4. The method of claim 3, wherein the step of training the speech-generated three-dimensional mouth model further comprises:

determining a fourth sub-loss value according to the difference value between the marked expression base control parameter and the predicted expression base control parameter;

determining a fifth sub-loss value according to the difference value between the marked three-dimensional face data corresponding to the marked expression base control parameters and the predicted three-dimensional face data corresponding to the predicted expression base control parameters;

Training the preset neural network model according to the first sub-loss value, the second sub-loss value, the third sub-loss value, the fourth sub-loss value and the fifth sub-loss value until a preset training ending condition is met to obtain the voice generation three-dimensional mouth shape model.

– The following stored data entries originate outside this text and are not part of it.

-- ==== Sys2Proof/Tests/Slice0.lean ====
section
/-! SUPPORT. The model's own tests. Expected results come from the spec's encodings (spec/30_encoding.md R51, R55, R64), from
its vectors (spec/95_test_vectors.md, named by their ids) and from its rules. -/

namespace Sys2Proof.Tests

open Sys2Proof Sys2Proof.Machine

/-! ### Helpers -/

/-- The reset state with a program counter and bytes stored there. -/
def placed (pc : Byte) (bytes : List Byte) : State :=
  setMem (storeBytes [] pc.toNat bytes) (setPc pc State.reset)

/-- The next state of a step, if there is one. -/
def after (s : State) : Option State :=
  match step s with
  | .next t => some t
  | _ => none

/-- A view of the next state. -/
def sees {α : Type} (view : State → α) (s : State) : Option α := (after s).map view

/-! ### Well-formedness: an ill-formed term for each check -/

theorem test_wf_ldi_refused : Instr.wellFormed (.ldi 8 0) = false := by decide
theorem test_wf_prn_refused : Instr.wellFormed (.prn 9) = false := by decide
theorem test_wf_add_refusedA : Instr.wellFormed (.add 8 0) = false := by decide
theorem test_wf_add_refusedB : Instr.wellFormed (.add 0 255) = false := by decide
theorem test_wf_mul_refusedA : Instr.wellFormed (.mul 8 0) = false := by decide
theorem test_wf_mul_refusedB : Instr.wellFormed (.mul 0 8) = false := by decide
theorem test_wf_cmp_refusedA : Instr.wellFormed (.cmp 128 0) = false := by decide
theorem test_wf_cmp_refusedB : Instr.wellFormed (.cmp 0 8) = false := by decide
theorem test_wf_push_refused : Instr.wellFormed (.push 8) = false := by decide
theorem test_wf_pop_refused : Instr.wellFormed (.pop 8) = false := by decide
theorem test_wf_call_refused : Instr.wellFormed (.call 8) = false := by decide
theorem test_wf_jmp_refused : Instr.wellFormed (.jmp 8) = false := by decide
theorem test_wf_jeq_refused : Instr.wellFormed (.jeq 8) = false := by decide
theorem test_wf_jne_refused : Instr.wellFormed (.jne 8) = false := by decide
theorem test_wf_accepts : Instr.wellFormed (.ldi 7 255) = true ∧ Instr.wellFormed (.add 0 7) = true ∧
    Instr.wellFormed .hlt = true ∧ Instr.wellFormed .ret = true := by decide

/-! ### Decoding: a word written out from the spec's encoding for every constructor (R51, R55, R64) -/

theorem test_decode_hlt : decode 0b00000001 0 0 = .ok .hlt := by decide
theorem test_decode_ldi : decode 0b10000010 0b00000000 0b00001000 = .ok (.ldi 0 8) := by decide
theorem test_decode_prn : decode 0b01000111 0b00000000 0b00000001 = .ok (.prn 0) := by decide
theorem test_decode_add : decode 0b10100000 0b00000011 0b00000100 = .ok (.add 3 4) := by decide
theorem test_decode_mul : decode 0b10100010 0b00000000 0b00000001 = .ok (.mul 0 1) := by decide
theorem test_decode_cmp : decode 0b10100111 0b00000000 0b00000010 = .ok (.cmp 0 2) := by decide
theorem test_decode_push : decode 0b01000101 0b00000000 0b01010000 = .ok (.push 0) := by decide
theorem test_decode_pop : decode 0b01000110 0b00000010 0b01000111 = .ok (.pop 2) := by decide
theorem test_decode_call : decode 0b01010000 0b00000001 0b01000110 = .ok (.call 1) := by decide
theorem test_decode_ret : decode 0b00010001 0 0 = .ok .ret := by decide
theorem test_decode_jmp : decode 0b01010100 0b00000000 0 = .ok (.jmp 0) := by decide
theorem test_decode_jeq : decode 0b01010101 0b00000010 0b01000111 = .ok (.jeq 2) := by decide
theorem test_decode_jne : decode 0b01010110 0b00000101 0b01000111 = .ok (.jne 5) := by decide
theorem test_decode_zero_is_illegal : decode 0 0 0 = .error (.unknownOpcode 0) := by decide
theorem test_encode_orders_operands : encode (.add 3 4) = [0xA0, 3, 4] ∧ encode (.ldi 0 8) = [0x82, 0, 8] := by decide
theorem test_table_word_ldi : decodeTableWord 24 0x080082 = some (.ldi 0 8) := by decide
theorem test_table_word_short : decodeTableWord 8 0xFFA0 = some (.add 0 0) := by decide

/-! ### One step each -/

/-- TS1: 0x00 is illegal. -/
theorem test_step_unknown_opcode :
    sees (fun t => (t.run, t.pc)) State.reset = some (.faulted ⟨.unknownOpcodeError 0, 0⟩, 0) := by decide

5. The method of claim 3, wherein the determining a first sub-loss value from the labeled expression base control parameter, the predicted expression base control parameter, and the base expression base data comprises:

determining labeled expression base data according to the product of the labeled expression base control parameters and the basic expression base data;

and determining the first sub-loss value according to the product of the difference value between the mouth key point data in the marked expression base data and the mouth key point data in the predicted expression base data and the mouth key point control parameter in the marked expression base control parameter.

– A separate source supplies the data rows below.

-- ==== Sys2Proof/Machine/Access.lean ====
section
/-!
DEFINITION. A context's scalar accesses to memory: store queue (R155), stack cache (R68 to R71), fault
records (R40, R114), interlocked waits (R244), and what completes batches (R252).
-/
namespace Sys2Proof.Machine

/-- Fill the fault record of an access, TFVA and TFINFO or MEVA and MEINFO (R40, R114). TFVA holds VA[47:0] of the
address for every code, 0x01 too: the manual gives MEVA and XFVA that width and gives TFVA none (DESIGN CHOICE, log
entry 31). While a freeze of the context waits for its other half, the record keeps the fault that froze it (R195). -/
def recordFault (s : State) (g : Nat) (f : MFault) (kind va elemNo asid : Nat) : State :=
  let v := BitVec.ofNat 64 (va % 2 ^ 48)
  if (ctxOf s g).stopBy.isSome then s
  else if f.merr then
    let w := setField 32 32 elemNo (setField 20 12 asid (setField 16 4 kind (setField 14 2 f.src
      (setField 8 6 f.unit 1))))
    updCtx s g fun c => { c with meva := v, meinfo := BitVec.ofNat 64 w }
  else
    let w := setField 32 32 elemNo (setField 20 12 asid (setField 16 4 kind (setField 13 3 f.lvl
      (setField 8 5 f.code 1))))
    updCtx s g fun c => { c with tfva := v, tfinfo := BitVec.ofNat 64 w }
/-- The trap of a failed access: translation fault or memory-error fault (R391). -/
def memCause (f : MFault) : Nat := if f.merr then causeMemory else causeTranslation
/-- Finish a precise access: go on, wait interlocked, or record the fault and trap (R41, R114). -/
def withMem {α : Type} (s : State) (i : Instr) (k : AKind) (va : Nat) (r : MemR α)
    (f : α → State → Outcome) : Outcome :=
  match r with
  | .ok a s => f a s
  | .wait l => .next (waitAt (noteAsks s l) (.access i) false)
  | .fault m s' =>
    .next (raiseW (recordFault s' (served s') m k.code va 0 (cur s').asid) (memCause m) 0 false)

/-- Lay a half's queued stores that no ordering operation has made visible over bytes read from memory, oldest first
(R155); the visible ones are in the bytes already (R158). -/
def overlayStq (h : Half) (va : Nat) (bs : List Byte) : List Byte :=
  (h.stq.filter fun e => e.vis == .own).foldl (fun b e => e.segs.foldl (fun b x => overlay va b x.1.va x.2) b) bs
/-- Lay the stack cache's lines over bytes read from memory. -/
def overlayStk (c : Ctx) (va : Nat) (bs : List Byte) : List Byte :=
  c.stk.foldl (fun b l => overlay va b l.va (bytesOf 64 l.data.toNat)) bs

/-- The scope of a visible store, by width. -/
def Vis.rank : Vis → Nat
  | .own => 0 | .pod => 1 | .die => 2 | .pkg => 3
/-- Make a queued store visible at least as far as `v`; one that becomes visible takes the order number `n`. -/
def StqEntry.widen (v : Vis) (n : Nat) (e : StqEntry) : StqEntry :=
  if v.rank ≤ e.vis.rank then e else { e with vis := v, stamp := if e.vis == .own then n else e.stamp }
/-- Number the stores of a queue as they become visible, in their order. -/
def widenAll (v : Vis) : Nat → List StqEntry → List StqEntry
  | _, [] => []
  | n, e :: l => e.widen v n :: widenAll v (n + 1) l
/-- A RELEASE of a half of a context at pod, die or package scope: its queued stores, and those of others that are visible to
it, become visible to every agent of the scope's instance before any later store of it does (R156, R158, R159). It
waits for nothing. -/
def releaseTo (s : State) (g : Nat) (h : HalfId) (v : Vis) : State :=
  let ag := agentOf s g
  let s := (visibleStores s ag).foldl (fun s x =>
    (ctxOf s x.1).halves.foldl (fun s k => updHalf s x.1 k fun y =>
      { y with stq := y.stq.map fun e => if ag.sees x.1 e.vis then e.widen v 0 else e }) s) s
  let q := ((ctxOf s g).half h).stq
  let n := s.pkg.nextStamp
  updPkg (updHalf s g h fun y => { y with stq := widenAll v n q }) fun p => { p with nextStamp := n + q.length }
/-- A release of every half a context has. -/
def releaseCtx (s : State) (g : Nat) (v : Vis) : State :=
  (ctxOf s g).halves.foldl (fun s h => releaseTo s g h v) s
/-- Let the n-th store of a half's queue take effect at its slices (R105); it stays when it must wait. When its stack
has Failed it is lost, and the half keeps the fault to take at an issue (R117). -/
def drainNth (s : State) (g : Nat) (h : HalfId) (n : Nat) : State :=
  let q := ((ctxOf s g).half h).stq
  match q[n]? with
  | none => s
  | some e =>
    let drop := fun (s : State) => updHalf s g h fun x => { x with stq := x.stq.eraseIdx n }
    let lose := fun (f : MFault) (s : State) => updHalf (drop s) g h fun x =>
      { x with lost := x.lost ++ [match e.segs with
          | [] => ⟨0, 0, f.unit⟩
          | y :: _ => ⟨y.1.asid, y.1.va, f.unit⟩] }
    if heldStore s g e then s
    else
      match segsReady s (e.segs.map (·.1)) with
      | .wait _ => s
      | .fault f s => lose f s
      | .ok _ s =>
        match wrSegs e.ch e.urg s e.segs with
        | .ok _ s => drop s
        | .wait _ => s
        | .fault f s => lose f s
/-- A store of a queue takes effect when its slices serve it, and they count it (R110). -/
def serveNth (s : State) (g : Nat) (h : HalfId) (n : Nat) : State :=
  match ((ctxOf s g).half h).stq[n]? with
  | none => s
  | some e =>
    let l := e.segs.map (·.1)
    if !storeReady s g e || !serves s e.urg none l then s
    else drainNth (countServed s e.urg l) g h n
/-- Drain a half's store queue in order, as far as nothing waits. -/
def drainStq (s : State) (g : Nat) (h : HalfId) : Nat → State
  | 0 => s
  | fuel + 1 =>
    let n := ((ctxOf s g).half h).stq.length
    if n = 0 then s
    else
      let s' := serveNth s g h 0
      if ((ctxOf s' g).half h).stq.length < n then drainStq s' g h fuel else s'
/-- Drain the store queues of a context. -/
def flushStores (s : State) (g : Nat) : State :=
  (ctxOf s g).halves.foldl (fun s h => drainStq s g h ((ctxOf s g).half h).stq.length) s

6. The method of claim 3, wherein the determining a second sub-loss value from the labeled expression base control parameter, the predicted expression base control parameter, and the base expression base data comprises:

and determining the second sub-loss value according to the difference value between the mouth closing key point data in the marked expression base data and the mouth closing key point data in the predicted expression base data.

7. The method of claim 3, wherein determining the third sub-loss value according to the labeled three-dimensional mouth shape data corresponding to the labeled expression base control parameter and the predicted three-dimensional mouth shape data corresponding to the predicted expression base control parameter comprises:

rendering the marked three-dimensional mouth shape data corresponding to the marked expression base control parameters and the predicted three-dimensional mouth shape data corresponding to the predicted expression base control parameters to obtain marked images and predicted images;

performing feature extraction processing on the labeling image and the predicted image to obtain labeling mouth shape features corresponding to the labeling expression base control parameters and predicted mouth shape features corresponding to the predicted expression base control parameters;

And determining the third sub-loss value according to the difference value of the predicted mouth shape characteristic and the marked mouth shape characteristic.

8. A training device for generating a mouth shape model by speech, comprising:

9. An electronic device comprising a processor and a memory, wherein the memory has stored therein at least one instruction or at least one program that is loaded and executed by the processor to implement the data processing method of any of claims 1-7.

10. A computer storage medium having stored therein at least one instruction or at least one program loaded and executed by a processor to implement the data processing method of any of claims 1-7.

11. A computer program product comprising at least one instruction or at least one program, the at least one instruction or the at least one program being loaded and executed by a processor to implement the data processing method of any of claims 1-7.